Dataset records
/-- 95_test_vectors.md section 5, property 7 (R91, R168): adding the same amount to every stored count, none reaching
256, changes no decided bit. -/
def Obligations.DecidedBitsIgnoreAUniformOffset : Prop :=
  ∀ (s t u : State) (d : Nat),
    (∀ i < 40, (s.pulseAt i).low.toNat + d < 256 ∧ (s.pulseAt i).high.toNat + d < 256) →
    exec .decideBits s = .next t →
    exec .decideBits { s with
      pulse := s.pulse.map fun p => ⟨p.low + BitVec.ofNat 8 d, p.high + BitVec.ofNat 8 d⟩ } = .next u →
    u.sr = t.sr

/-- R183, R184 (decisions D14, which value is which, and D33, the exit): CHECK on every frame: pass exactly when the
sum of the first four bytes modulo 256 is the fifth; otherwise CHECKSUM_MISMATCH with (CK_EXP, CK_CALC) the received
byte and the sum. SR is kept. -/
def Obligations.CheckComparesTheSumOfTheFirstFour : Prop :=
  ∀ (s : State) (b0 b1 b2 b3 b4 : Byte),
    exec .check { s with sr := b0 ++ b1 ++ b2 ++ b3 ++ b4 } = .next (
      if (b0.toNat + b1.toNat + b2.toNat + b3.toNat) % 256 ≠ b4.toNat then
        { s with
          sr := b0 ++ b1 ++ b2 ++ b3 ++ b4, ckExp := b4
          ckCalc := BitVec.ofNat 8 ((b0.toNat + b1.toNat + b2.toNat + b3.toNat) % 256)
          code := .checksumMismatch, guard := false, phase := .idle }
      else { s with sr := b0 ++ b1 ++ b2 ++ b3 ++ b4, phase := .interp })

/-- R190, R191 (decision D30: byte 2 is unsigned): INTERP.INT on every frame: ten times byte 0 and ten times byte 2;
bytes 1 and 3 and the checksum have no effect. -/
def Obligations.InterpIntScalesWholeUnits : Prop :=
  ∀ (s : State) (h x t y c : Byte), ∃ u,
    exec .interpInt { s with sr := h ++ x ++ t ++ y ++ c } = .next u ∧
    u = { s with sr := h ++ x ++ t ++ y ++ c, hTmp := u.hTmp, tTmp := u.tTmp, phase := .range } ∧
    u.hTmp.toNat = 10 * h.toNat ∧ u.tTmp.toInt = 10 * (t.toNat : Int)

/-- R192: INTERP.FIX on every frame: the humidity field as it is, the temperature as sign and magnitude. -/
def Obligations.InterpFixReadsSignAndMagnitude : Prop :=
  ∀ (s : State) (h : BitVec 16) (sg : BitVec 1) (m : BitVec 15) (c : Byte), ∃ u,
    exec .interpFix { s with sr := h ++ sg ++ m ++ c } = .next u ∧
    u = { s with sr := h ++ sg ++ m ++ c, hTmp := u.hTmp, tTmp := u.tTmp, phase := .range } ∧
    u.hTmp = h ∧ u.tTmp.toInt = if sg = 1#1 then -(m.toNat : Int) else (m.toNat : Int)

/-- R196, R197 (decision D33 for the exit): INVALID_DATA exactly when H_TMP > 1000; T_TMP plays no part and both
temporaries are kept. -/
def Obligations.RangeRejectsHumidityAbove100Percent : Prop :=
  ∀ s : State, exec .range s = .next (
    if 1000 < s.hTmp.toNat then { s with code := .invalidData, guard := false, phase := .idle }
    else { s with phase := .success })

/-- R198: SUCCESS writes HUM, TEMP and CODE in one step and returns to IDLE, with VALID and DONE then 1 and BUSY 0;
no other operation gives HUM or TEMP a new value other than 0, or CODE the value OK (decisions D11 and D13, R216). -/
def Obligations.SuccessCommitsTheReading : Prop :=
  (∀ s : State, ∃ t, exec .success s = .next t ∧
    t = { s with hum := s.hTmp, temp := s.tTmp, code := .ok, phase := .idle } ∧
    t.busy = false ∧ t.done = true ∧ t.valid = true) ∧
  (∀ (i : Instr) (s u : State), i ≠ .success → exec i s = .next u →
    (u.hum = s.hum ∧ u.temp = s.temp ∧ (u.code = .ok → s.code = .ok)) ∨
    (u.hum = 0#16 ∧ u.temp = 0#16 ∧ u.code ≠ .ok))

/-- R33, R34, R69, R198 (decisions D11, D13): HUM and TEMP change only together, in SUCCESS with CODE = OK, or back to
0 with CODE other than OK. -/
def Obligations.ReadingIsCommittedWhole : Prop :=
  ∀ s t : State, step s = .next t → t.hum ≠ s.hum ∨ t.temp ≠ s.temp ∨ (t.code = .ok ∧ s.code ≠ .ok) →
    (s.phase = .success ∧ t.hum = s.hTmp ∧ t.temp = s.tTmp ∧ t.code = .ok ∧ t.phase = .idle) ∨
    (t.hum = 0#16 ∧ t.temp = 0#16 ∧ t.code ≠ .ok)

/-- R183, R190, R192, R196, R198 (decisions D14, D29, D30) and 95_test_vectors.md section 5, property 6: the phases
CHECK to SUCCESS compute the pure function `frameOutcome` of VARIANT and SR, written in the source's arithmetic on
bytes. -/
def Obligations.DecodePathComputesTheFrameOutcome : Prop :=
  ∀ (s : State) (ticks rest : List Event), s.phase = .check → ticks.length = 4 →
    (∀ e ∈ ticks, plainTick e = true) → s.script = ticks ++ rest →
    match frameOutcome s.cfg.variant s.sr with
    | .checksumMismatch expected calculated => ∃ t, runFor 1 s = .next t ∧ t.phase = .idle ∧
        t.code = .checksumMismatch ∧ t.ckExp.toNat = expected ∧ t.ckCalc.toNat = calculated ∧
        t.hum = s.hum ∧ t.temp = s.temp ∧ t.sr = s.sr
    | .invalidData => ∃ t, runFor 3 s = .next t ∧ t.phase = .idle ∧ t.code = .invalidData ∧
        t.hum = s.hum ∧ t.temp = s.temp ∧ t.sr = s.sr
    | .reading hum temp => ∃ t, runFor 4 s = .next t ∧ t.phase = .idle ∧ t.code = .ok ∧
        t.hum.toNat = hum ∧ t.temp.toInt = temp ∧ t.sr = s.sr

/-! ## Accessors and host registers -/

/-- R201, R202, R203 (decision D18 for the last): each accessor delivers its register's word and the exact quantity
(log 18), and changes nothing but the latch (log 8). -/
def Obligations.AccessorsDeliverExactQuantities : Prop :=
  ∀ s : State,
    (∃ w : HostWord, exec .humidity s = .next { s with ret := .reading w ⟨(s.hum.toNat : Int), 10⟩ } ∧
      w.toNat = s.hum.toNat) ∧
    (∃ w : HostWord, exec .temperature s = .next { s with ret := .reading w ⟨s.temp.toInt, 10⟩ } ∧
      w.toInt = s.temp.toInt) ∧
    (∃ w : HostWord,
      exec .fahrenheit s = .next { s with ret := .reading w ⟨18 * s.temp.toInt + 3200, 100⟩ } ∧
      w.toInt = 18 * s.temp.toInt + 3200)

### Required work
From the records above, transcribe exactly the run of lines that opens with the line holding "State, exec .range" and closes with the line holding "(∀ (i : Instr)", both included.

### Exercise output
  ∀ s : State, exec .range s = .next (
    if 1000 < s.hTmp.toNat then { s with code := .invalidData, guard := false, phase := .idle }
    else { s with phase := .success })

/-- R198: SUCCESS writes HUM, TEMP and CODE in one step and returns to IDLE, with VALID and DONE then 1 and BUSY 0;
no other operation gives HUM or TEMP a new value other than 0, or CODE the value OK (decisions D11 and D13, R216). -/
def Obligations.SuccessCommitsTheReading : Prop :=
  (∀ s : State, ∃ t, exec .success s = .next t ∧
    t = { s with hum := s.hTmp, temp := s.tTmp, code := .ok, phase := .idle } ∧
    t.busy = false ∧ t.done = true ∧ t.valid = true) ∧
  (∀ (i : Instr) (s u : State), i ≠ .success → exec i s = .next u →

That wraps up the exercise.